__SUPPLIED MATERIAL__.

/-- MIRROR_RESYNC_DONE: every stale page of module `k` is copied from its fresh copy, and the stale mark clears. It does not complete
while a copy that missed a write has no fresh copy to be read; where neither copy missed one, both hold the same (log entry 66). -/
def State.doMirrorResyncDone (s : State) (k : Nat) : State :=
  let mine := s.staleOn k
  if k < 16 ∧ s.modReady k = true ∧ s.fld (F.MEM_LANE_STATUS_STALE.at k) = 1 ∧
      (mine.all fun e => !s.missedCopy e.1.1 e.1.2 || (s.modReady e.2.1 && !s.missedCopy e.2.1 e.2.2)) = true then
    let s1 := mine.foldl (fun s e =>
      if s.modReady e.2.1 && !s.missedCopy e.2.1 e.2.2 then s.copyPage e.2.1 e.2.2 e.1.1 e.1.2 else s) s
    ({ s1 with mem := { s1.mem with
      missed := s1.mem.missed.filter fun e => decide (e.1 ≠ k)
      behind := s1.mem.behind.filter fun m => decide (m ≠ k) } } : State).setFld (F.MEM_LANE_STATUS_STALE.at k) 0
  else s

def execMirrorResyncDone (k : Nat) (s : State) : Host.Outcome State Fault Refusal := .next (s.doMirrorResyncDone k)

/-! ## Retired modules and the pool (R387, R409, R415) -/

/-- A page copy mapped to the pool in place of a retired module; false where the pool has no page for it. -/
def State.coverCopy (s : State) (m : Nat) (c : Nat × Bool) : State × Bool :=
  match s.poolPage m c.1 with
  | none => (s, false)
  | some t =>
    ({ s with mem := { s.mem with
        table := mset (fun _ => 0) s.mem.table (2 * c.1 + bit c.2) (placeCode t.1 t.2)
        pool := s.mem.pool ++ [t] } }, true)

/-- Every copy still on a retired module mapped to the pool, or tier 1 to be held where it cannot hold them (R387, R415). -/
def State.coverRetired (s : State) : State :=
  (s.repair.modules ++ s.mem.absent).foldl (fun (s : State) m =>
    let r := (s.copiesOn m).foldl (fun (a : State × Bool) c => if a.2 then a.1.coverCopy m c else a) (s, true)
    if r.2 then r.1 else { s with mem := { s.mem with uncovered := true } }) s

/-- The moves of pages of the regions in `changed` forgotten: their pool places are free, and an evacuation under way empties what now
lies on its module (log entry 66). -/
def State.forgetMoves (s : State) (changed : Nat → Bool) : State :=
  let hit (q : Nat) : Bool := decide (q < 2 ^ 19) && changed (q / 32768)
  let gone := s.mem.table.filter fun e => hit (e.1 / 2)
  let freed := gone.map fun e => ((e.2 - 1) / 2 ^ 18, (e.2 - 1) % 2 ^ 18)
  { s with mem := { s.mem with
    table := s.mem.table.filter fun e => !hit (e.1 / 2)
    pool := s.mem.pool.filter fun p => !freed.contains p
    missed := s.mem.missed.filter fun p => !(changed (p.2 / 2048)) && !freed.contains p } }

/-- An evacuation whose regions have changed goes on with the copies that now lie on its module. -/
def State.againEvac (s : State) (changed : Nat → Bool) : State :=
  match s.mem.evac with
  | none => s
  | some e =>
    let cut := e.cur.any fun mv => decide (mv.page < 2 ^ 19) && changed (mv.page / 32768)
    let s1 := match cut, e.cur with
      | true, some mv => s.freePool mv.toMod mv.toPhys
      | _, _ => s
    let todo := if e.migration then e.todo
      else (s1.copiesOn e.module).filter fun c => !(e.cur.any fun mv => decide (mv.page = c.1) && decide (mv.mirror = c.2)) || cut
    let e1 := { e with todo := todo }
    if cut then s1.nextPage { e1 with cur := none } else s1.setEvac (some e1)

/-- The stale marks that a new mirror setting leaves: the copies of a newly mirrored region on a module whose lane is DOWN or retrains
are stale, and with no mirrored region left there is no copy to be stale (R408, R422). -/
def State.markStale (s : State) (new : Bool) : State :=
  let off (k : Nat) : Bool := decide (s.laneState k = mlDown) || decide (s.laneState k = mlTraining)
  let behind := if s.anyMirror then
      s.mem.behind ++ (if new then (List.range 16).filter fun k => off k && !s.mem.behind.contains k else [])
    else []
  (List.range 16).foldl (fun s k => s.setFld (F.MEM_LANE_STATUS_STALE.at k)
    (bit (s.mem.behind.contains k || s.mem.missed.any fun e => decide (e.1 = k)))) { s with mem := { s.mem with behind := behind } }

/-- A change of the mirror setting in force marks every page of the changed regions unwritten, and the pool covers their copies on
retired modules again (R409, R415). -/
def State.setMirror (s : State) (v : Nat) : State :=
  let old := s.fld F.MEM_MIRROR_REGION
  if old = v then s
  else
    let changed (k : Nat) : Bool := decide (old.testBit k ≠ v.testBit k)
    let pages := (s.mem.written.map (·.1)).filter fun q => decide (q < 2 ^ 19) && changed (q / 32768)
    let new := (List.range 16).any fun k => v.testBit k && !old.testBit k
    ((((((pages.foldl State.unwrite s).forgetMoves changed).setFld F.MEM_MIRROR_REGION v).markStale new).coverRetired).againEvac
      changed).checkTiers

/-! ## Patrol (R410, R411) -/

/-- The written copies on a module, in the order of their pages. -/
def State.writtenOn (s : State) (m : Nat) : List (Nat × Bool) :=
  (s.mem.written.map (·.1)).flatMap fun q =>
    (if (s.placeOf q false).1 = m then [(q, false)] else []) ++
      (if s.isMirrored q && decide ((s.placeOf q true).1 = m) then [(q, true)] else [])

/-- The pass time of a tier (R425). -/
def State.scrubHours (s : State) (t : Nat) : Nat :=
  if t = 1 then s.fld F.MEM_SCRUB_CFG_T1_HOURS else if t = 2 then s.fld F.MEM_SCRUB_CFG_T2_HOURS
  else s.fld F.MEM_SCRUB_CFG_T3_HOURS

/-- The copy whose line the patrol of a module reads next, with the line in it: the first written line at or after its position, and
after the last line the pass begins again (R410). -/
def State.patrolNext (s : State) (m : Nat) : Option ((Nat × Bool) × Nat) :=
  let n := mget (fun _ => 0) s.mem.patrol m
  let cs := (s.writtenOn m).map fun c => ((s.placeOf c.1 c.2).2, c)
  let ahead := cs.filter fun c => decide (n / pageLines ≤ c.1)
  let first (l : List (Nat × (Nat × Bool))) : Option (Nat × (Nat × Bool)) :=
    l.find? fun c => (l.all fun d => decide (c.1 ≤ d.1))
  match first ahead, first cs with
  | some c, _ => some (c.2, if c.1 = n / pageLines then n % pageLines else 0)
  | none, some c => some (c.2, 0)
  | none, none => none

/-- The code words of a line that a repair from the other copy mends: at least one. -/
def TLine.mended (l : TLine) : Nat := max 1 (bit (decide (3 ≤ l.err0)) + bit (decide (3 ≤ l.err1)))

/-- TIER_SCRUB_READ: the next written line of a module is corrected, repaired from its fresh copy, or poisoned, and each is counted
(R410; log entry 66). While the lane of the fresh copy is held, the patrol waits at the line that it must repair from it. -/
def State.doTierScrubRead (s : State) (m : Nat) : State :=
  if m < 32 ∧ s.scrubHours (tierOfModule m) ≠ 0 ∧ s.modReady m = true then
    match s.patrolNext m with
    | none => s
    | some (c, i) =>
      let pl := s.placeOf c.1 c.2
      let o := s.placeOf c.1 (!c.2)
      let other := s.isMirrored c.1 && s.freshCopy o && s.modReachable o.1
      let key := lineKey pl.1 pl.2 i
      let l := mget lineDefault s.mem.lines key
      if l.bad && other && !s.modReady o.1 then s
      else
        let s0 : State := { s with mem := { s.mem with patrol := mset (fun _ => 0) s.mem.patrol m (pl.2 * pageLines + i + 1) } }
        match (s0.askLine pl.1 pl.2 i).checkCopy pl.1 key with
        | (s1, some t) => if t = t.clean then s1 else s1.putLine pl.1 pl.2 i t.clean
        | (s1, none) =>
          if other then
            match (s1.askLine o.1 o.2 i).checkCopy o.1 (lineKey o.1 o.2 i) with
            | (s2, some t) => (s2.putLine pl.1 pl.2 i t.clean).countLines m l.mended
            | (s2, none) => if l.poison then s2 else s2.loseLine c.1 i
          else if l.poison then s1
          else s1.loseLine c.1 i
  else s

__EXERCISE AIM__.
Please give back exactly the lines of this listing beginning at the line with "def State.doMirrorResyncDone (s" and ending with the line with "R409, R415) -/", both included, and nothing else.

__REPLY TO THE TASK__.
def State.doMirrorResyncDone (s : State) (k : Nat) : State :=
  let mine := s.staleOn k
  if k < 16 ∧ s.modReady k = true ∧ s.fld (F.MEM_LANE_STATUS_STALE.at k) = 1 ∧
      (mine.all fun e => !s.missedCopy e.1.1 e.1.2 || (s.modReady e.2.1 && !s.missedCopy e.2.1 e.2.2)) = true then
    let s1 := mine.foldl (fun s e =>
      if s.modReady e.2.1 && !s.missedCopy e.2.1 e.2.2 then s.copyPage e.2.1 e.2.2 e.1.1 e.1.2 else s) s
    ({ s1 with mem := { s1.mem with
      missed := s1.mem.missed.filter fun e => decide (e.1 ≠ k)
      behind := s1.mem.behind.filter fun m => decide (m ≠ k) } } : State).setFld (F.MEM_LANE_STATUS_STALE.at k) 0
  else s

def execMirrorResyncDone (k : Nat) (s : State) : Host.Outcome State Fault Refusal := .next (s.doMirrorResyncDone k)

/-! ## Retired modules and the pool (R387, R409, R415) -/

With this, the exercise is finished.